Find the line containing "none => acc" in the records below. Copy exactly that line and each one after it, ending at the line containing "let sum := a", and nothing more.

:::

-- ==== Sys2Proof/Machine/StreamOps.lean ====
section
/-! DEFINITION. What streams move: reading an element from where it lies, fetching ahead, taking, handing over and landing
(13 R285–R303, R308, R309, 09 R203–R213, 12 R271, R274, R276). -/
namespace Sys2Proof.Machine

/-! ## Reading -/

/-- What a read of a stream finds: bytes, an uncorrectable word of the tile's own scratchpad, or a fault. -/
inductive Got where
  | bytes (l : List Byte)
  | bad
  | fault (code : Half)

/-- Sizes of the spaces behind buffer handles (02 R38). -/
def bufferSize : Nat := 98304 * 256
def contextSize : Nat := 0xC00000

/-- `n` bytes at an address as a stream of tile `t` reads them (12 R266, R269, 13 R303, R306, 02 R38). -/
def State.farRead (s : State) (t a n : Nat) : Got :=
  let x := s.tile t
  if contextSpace ≤ a then
    (if a + n ≤ contextSpace + contextSize then .bytes ((upTo n).map fun i => s.contextByte (a - contextSpace + i))
     else .fault Code.addrUnmapped)
  else if bufferSpace ≤ a then
    (if a + n ≤ bufferSpace + bufferSize then .bytes ((upTo n).map fun i => s.bufferByte (a - bufferSpace + i))
     else .fault Code.addrUnmapped)
  else match s.place a with
    | .ext b =>
      if !s.extRange b n then .fault Code.addrUnmapped
      else if !s.taskReach x.domain x.job b n then .fault (Code.til 0x72)
      else
        let b' := match x.ref with | some r => s.twinAddr r b | none => b
        if s.extBad b' n then .fault (Code.til 0x78) else .bytes (s.extRead b' n)
    | .tile u off =>
      let y := s.tile u
      if u = t then
        (if !heldRange x off n then .fault (Code.til 0x61)
         else if spUnreadable x.body off n then .bad else .bytes (spBytes x.body off n))
      else if !heldBy y x.pjob off n then .fault (Code.til 0x77)
      else if spUnreadable y.body off n then .fault (Code.til 0x60) else .bytes (spBytes y.body off n)
    | .cache c off =>
      let cl := s.cluster c
      if !s.cacheReach c x.job x.domain off n then .fault (Code.til 0x72)
      else if cl.badWords.any (fun w => w * 8 < off + n && off < w * 8 + 8) then .fault (Code.til 0x60)
      else .bytes ((upTo n).map fun i => cl.cache.get 0 (off + i))
    | _ => .fault Code.addrUnmapped

/-- `bits` bits from bit `shift` of a byte list on. -/
def cutBits (bs : List Byte) (shift bits : Nat) : Nat := leNat bs / 2 ^ shift % 2 ^ bits

/-- Bytes that `bits` bits from bit `shift` on touch. -/
def touched (shift bits : Nat) : Nat := (shift + bits + 7) / 8

/-- The code a fetched element brings, or the fault its fetch raises. -/
inductive Fetched where
  | elem (code : Nat) (bad : Bool)
  | fault (code : Half)

/-- An element at a byte address and bit. -/
def State.codeAt (s : State) (t a shift bits : Nat) : Fetched :=
  match s.farRead t a (touched shift bits) with
  | .bytes l => .elem (cutBits l shift bits) false
  | .bad => .elem 0 true
  | .fault c => .fault c

/-- The byte address a descriptor's far address stands for. -/
def farBase (d : StreamDesc) : Nat := if d.handle then (handleAddr d.farAddr).getD 0 else d.farAddr

/-- The code of a padding position (09 R204): zp_a, +0.0 for a float format. -/
def padCode (d : StreamDesc) : Nat :=
  match descFmt d with
  | .int8 | .uint8 => intCode (descFmt d) (convZp d)
  | _ => 0

/-- Place of element `k`: its byte address and bit, `none` where it lies nowhere (fill beyond K and padding). -/
def elemPlace (d : StreamDesc) (k : Nat) : Option (Nat × Nat) :=
  if d.conv then
    match convPos d k with
    | .at off shift => some (((farBase d : Int) + off).toNat, shift)
    | _ => none
  else
    let (off, shift) := walkOff d k
    some (((farBase d : Int) + off).toNat, shift)

/-! ## Zero compression (09 R211–R213) -/

/-- Index of element `k` of the walk in the dense tensor. -/
def denseIndex (d : StreamDesc) (k : Nat) : Option Nat :=
  if d.conv then
    let per := convGroups d * 32
    let idx := k % per
    match convPos d k with
    | .at _ _ =>
      let pixel := k / per
      let tap := idx / cv d 13
      let c := idx % cv d 13
      let n := pixel / d.n0 / d.n1
      let iy := (cv d 14 + pixel / d.n0 % d.n1) * cv d 2 + tap / cv d 1 * cv d 4 - cv d 6
      let ix := (cv d 15 + pixel % d.n0) * cv d 3 + tap % cv d 1 * cv d 5 - cv d 7
      some (((n * cv d 13 + c) * cv d 11 + iy) * cv d 12 + ix)
    | _ => none
  else some k

/-- Elements of a unit of 256 dense bytes. -/
def unitElems (d : StreamDesc) : Nat := 2048 / fmtBits (descFmt d)

/-- Element `j` of a unit: its directory word is checked against R212; `z` where the bitmap says so. -/
def State.unitElem (s : State) (t : Nat) (d : StreamDesc) (u j : Nat) : Fetched :=
  match s.farRead t (d.auxAddr + 4 * u) 4 with
  | .bad => .elem 0 true
  | .fault c => .fault c
  | .bytes l =>
    let w := leNat l
    let rows := w / 2 ^ 27 % 16
    let start := farBase d + w % 2 ^ 27 * 32
    let e := fmtBits (descFmt d) / 8
    if rows = 0 ∨ 8 < rows then .fault (Code.til 0x7A)
    else if w / 2 ^ 31 = 1 then
      (if rows ≠ 8 then .fault (Code.til 0x7A) else s.codeAt t (start + j * e) 0 (8 * e))
    else match s.farRead t start 32 with
      | .bad => .elem 0 true
      | .fault c => .fault c
      | .bytes m =>
        let bit (i : Nat) : Bool := leNat m / 2 ^ i % 2 == 1
        let nnz := ((upTo (unitElems d)).filter bit).length
        if rows ≠ 1 + ceilDiv (nnz * e) 32 then .fault (Code.til 0x7A)
        else if bit j then s.codeAt t (start + 32 + ((upTo j).filter bit).length * e) 0 (8 * e)
        else .elem (padCode d) false

/-- The rows a compressed unit occupies: address and bytes. -/
def State.unitSpan (s : State) (t : Nat) (d : StreamDesc) (u : Nat) : Option (Nat × Nat) :=
  match s.farRead t (d.auxAddr + 4 * u) 4 with
  | .bytes l => some (farBase d + leNat l % 2 ^ 27 * 32, leNat l / 2 ^ 27 % 16 * 32)
  | _ => none

/-! ## Decryption (13 R300, 18 R396) -/

/-- The weight chunk that holds an address of a key slot's weight area. -/
def chunkOf (k : KeySlot) (a : Nat) : Nat := (a - k.weightArea) / 4096

/-- The plaintext of a weight chunk, or the fault: ST_KEY for a slot that is not the job's, ST_AUTH where the tag fails. -/
def State.chunkPlain (s : State) (t : Nat) (d : StreamDesc) (a : Nat) : Got :=
  match s.sec.slots.get none d.keySlot with
  | none => .fault (Code.til 0x74)
  | some k =>
    if k.job ≠ some (s.tile t).job then .fault (Code.til 0x74)
    else if a < k.weightArea then .fault (Code.til 0x73)
    else
      let n := chunkOf k a
      match s.farRead t (k.weightArea + n * 4096) 4096 with
      | .bytes c =>
        let tag := s.extRead (k.bundle + 0x700 + 16 * (k.nGraph + n)) 16
        (match openText k.modelKey (k.ivPrefix ++ leBytes 4 (k.nGraph + n)) k.bundleId (c ++ tag) with
         | some p => .bytes p
         | none => .fault (Code.til 0x73))
      | g => g

/-- An element, or a scale byte, of a decrypting stream. -/
def State.codeOpen (s : State) (t : Nat) (d : StreamDesc) (a shift bits : Nat) : Fetched :=
  match s.chunkPlain t d a, s.chunkPlain t d (a + touched shift bits - 1) with
  | .fault c, _ => .fault c
  | _, .fault c => .fault c
  | .bytes p, .bytes p' =>
    let base := match s.sec.slots.get none d.keySlot with | some k => k.weightArea | none => 0
    let at' (i : Nat) : Byte :=
      let o := (a + i - base) % 4096
      if (a + i - base) / 4096 = (a - base) / 4096 then p.getD o 0 else p'.getD o 0
    .elem (cutBits ((upTo (touched shift bits)).map at') shift bits) false
  | _, _ => .elem 0 true

/-! ## Gather-pool (13 R308, R309) -/

/-- The bytes of bag `b` in the index list lie after those of the bags before it: its offset. -/
def State.bagAt (s : State) (t : Nat) (d : StreamDesc) : Nat → Option Nat
  | 0 => some 0
  | b + 1 =>
    (s.bagAt t d b).bind fun o =>
      match s.farRead t (d.idxAddr + o) 4 with
      | .bytes l => if 256 < leNat l then none else some (o + (4 + 4 * leNat l + 7) / 8 * 8)
      | _ => none

/-- A row's padded size: row_bytes rounded up to a power of two. -/
def rowPitch (n : Nat) : Nat := if n ≤ 32 then 32 else if n ≤ 64 then 64 else if n ≤ 128 then 128 else if n ≤ 256 then 256
  else if n ≤ 512 then 512 else 1024

/-- Sum of one element of the bag's rows: each row joins the partial of the controller that holds it. -/
def gatherAdd (int : Bool) (x y : Word) : Word := if int then x + y else add32 x y

/-- Rounding of a mean over `c` rows. -/
def gatherMean (int : Bool) (x : Word) (c : Nat) : Word :=
  if int then BitVec.ofInt 32 (rhuDiv x.toInt c) else div32 (val32 x) (.fin false c 0)

/-- One pooled element: bag and column of the row. -/
def State.gatherElem (s : State) (t : Nat) (d : StreamDesc) (k : Nat) : Fetched :=
  let f := descFmt d
  let e := fmtBits f / 8
  let int := f == .int8
  let per := d.rowBytes / e
  match s.bagAt t d (k / per) with
  | none => .fault (Code.til 0x76)
  | some o =>
    match s.farRead t (d.idxAddr + o) 4 with
    | .fault c => .fault c
    | .bad => .elem 0 true
    | .bytes l =>
      let c := leNat l
      if 256 < c then .fault (Code.til 0x76)
      else match s.farRead t (d.idxAddr + o + 4) (4 * c) with
        | .fault c => .fault c
        | .bad => .elem 0 true
        | .bytes li =>
          let rows := (upTo c).map fun i => field li (4 * i) 4
          let step (acc : Option (List Word) × Half) (r : Nat) : Option (List Word) × Half :=
            match acc.1 with
            | none => acc
            | some parts =>
              if d.rowCount ≤ r then (none, Code.til 0x76)
              else
                let a := d.auxAddr + r * rowPitch d.rowBytes
                match s.codeAt t (a + k % per * e) 0 (8 * e) with
                | .fault c => (none, c)
                | .elem v _ =>
                  let ch := (a - ddrBase) / 4096 % 8
                  let w := widen f (if int then .int32 else .fp32) { code := v, scale := 127 }
                  (some (parts.set ch (gatherAdd int (parts.getD ch 0) w)), acc.2)
          match rows.foldl step (some (List.replicate 8 0), 0) with
          | (none, c) => .fault c
          | (some p, _) =>
            let g (i : Nat) : Word := p.getD i 0
            let a := gatherAdd int
            let sum := a (a (a (g 0) (g 1)) (a (g 2) (g 3))) (a (a (g 4) (g 5)) (a (g 6) (g 7)))
            .elem (if d.gOp = 1 ∧ 0 < c then gatherMean int sum c else sum).toNat false

/-! ## One element of a read stream -/

/-- Element `k` of a stream: the source its modes name (13 R287, R300, R308, 09 R203, R204, R213). -/
def State.elemCode (s : State) (t : Nat) (d : StreamDesc) (k : Nat) : Fetched :=
  let bits := fmtBits (descFmt d)
  if d.gather then s.gatherElem t d k
  else if d.conv && convPos d k == .fill then .elem 0 false
  else if d.compress then
    match denseIndex d k with
    | none => .elem (padCode d) false
    | some i => s.unitElem t d (i / unitElems d) (i % unitElems d)
  else match elemPlace d k with
    | none => .elem (padCode d) false
    | some (a, shift) => if d.decrypt then s.codeOpen t d a shift bits else s.codeAt t a shift bits

/-- The scale of the block that holds element `k` of an MX stream (13 R287). -/
def State.elemScale (s : State) (t : Nat) (d : StreamDesc) (k : Nat) : Fetched :=
  if !isMx (descFmt d) then .elem 127 false
  else
    let a := d.scaleAddr + k / 32
    if d.decrypt then s.codeOpen t d a 0 8 else s.codeAt t a 0 8

/-- The bytes element `k` occupies, for the tags and the weight cache. -/
def State.elemSpan (s : State) (t : Nat) (d : StreamDesc) (k : Nat) : Option (Nat × Nat) :=
  if d.gather then none
  else if d.compress then (denseIndex d k).bind fun i => s.unitSpan t d (i / unitElems d)
  else (elemPlace d k).map fun p =>
    if d.decrypt then
      match s.sec.slots.get none d.keySlot with
      | some y => (y.weightArea + chunkOf y p.1 * 4096, 4096)
      | none => (p.1, touched p.2 (fmtBits (descFmt d)))
    else (p.1, touched p.2 (fmtBits (descFmt d)))

/-! ## Tags of a span (12 R271) -/

/-- Tile and slots of a span that lies in the scratchpad region. -/
def spanSlots (sp : Option (Nat × Nat)) : List (Nat × Nat) :=
  match sp with
  | some (a, n) =>
    if isTileAddr a && n ≠ 0 then
      (upTo ((a - tileBase + n - 1) / 256 + 1 - (a - tileBase) / 256)).map fun i =>
        let k := (a - tileBase) / 256 + i
        (k / 8192, k % 8192)
    else []
  | none => []

/-- The first slot whose tag is not as wanted. -/
def State.slotWait (s : State) (slots : List (Nat × Nat)) (full : Bool) : Option (Nat × Nat) :=
  slots.find? fun k => slotTagged (s.tile k.1) k.2 && tagFull (s.tile k.1).body k.2 != full

/-- Tags of tagged slots set. -/
def State.setTags (s : State) (slots : List (Nat × Nat)) (full : Bool) : State :=
  slots.foldl (fun s k => if slotTagged (s.tile k.1) k.2 then (s.modBody k.1 fun b => setTag b k.2 full).closeBundle k.1 else s) s

/-! ## Fetching ahead (13 R291) -/

/-- Is an MWLD or MWLDT moving elements from stream `q` into a weight buffer? -/
def loadingFrom (b : TileBody) (q : Nat) : Bool :=
  b.wbufs.values.any fun w => match w.loading with | some (r, _) => r == q | none => false

/-- Elements a fetch may still bring: buffer room, length, crest. -/
def fetchRoom (b : TileBody) (st : StreamSt) (q : Nat) : Nat :=
  let cap := 32768 / fmtBits (deliveredFmt st.desc)
  let room := if loadingFrom b q then st.desc.length else cap - (st.fetched - st.pos)
  let limit := match st.crest with | some c => min c st.desc.length | none => st.desc.length
  min room (limit - st.fetched)

/-- What a fetch of some elements brought: the elements, the fault that ended it (0 none). -/
structure FetchRun where
  st    : State
  elems : List Elem
  fault : Nat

:::

### Written reply
            | none => acc
            | some parts =>
              if d.rowCount ≤ r then (none, Code.til 0x76)
              else
                let a := d.auxAddr + r * rowPitch d.rowBytes
                match s.codeAt t (a + k % per * e) 0 (8 * e) with
                | .fault c => (none, c)
                | .elem v _ =>
                  let ch := (a - ddrBase) / 4096 % 8
                  let w := widen f (if int then .int32 else .fp32) { code := v, scale := 127 }
                  (some (parts.set ch (gatherAdd int (parts.getD ch 0) w)), acc.2)
          match rows.foldl step (some (List.replicate 8 0), 0) with
          | (none, c) => .fault c
          | (some p, _) =>
            let g (i : Nat) : Word := p.getD i 0
            let a := gatherAdd int
            let sum := a (a (a (g 0) (g 1)) (a (g 2) (g 3))) (a (a (g 4) (g 5)) (a (g 6) (g 7)))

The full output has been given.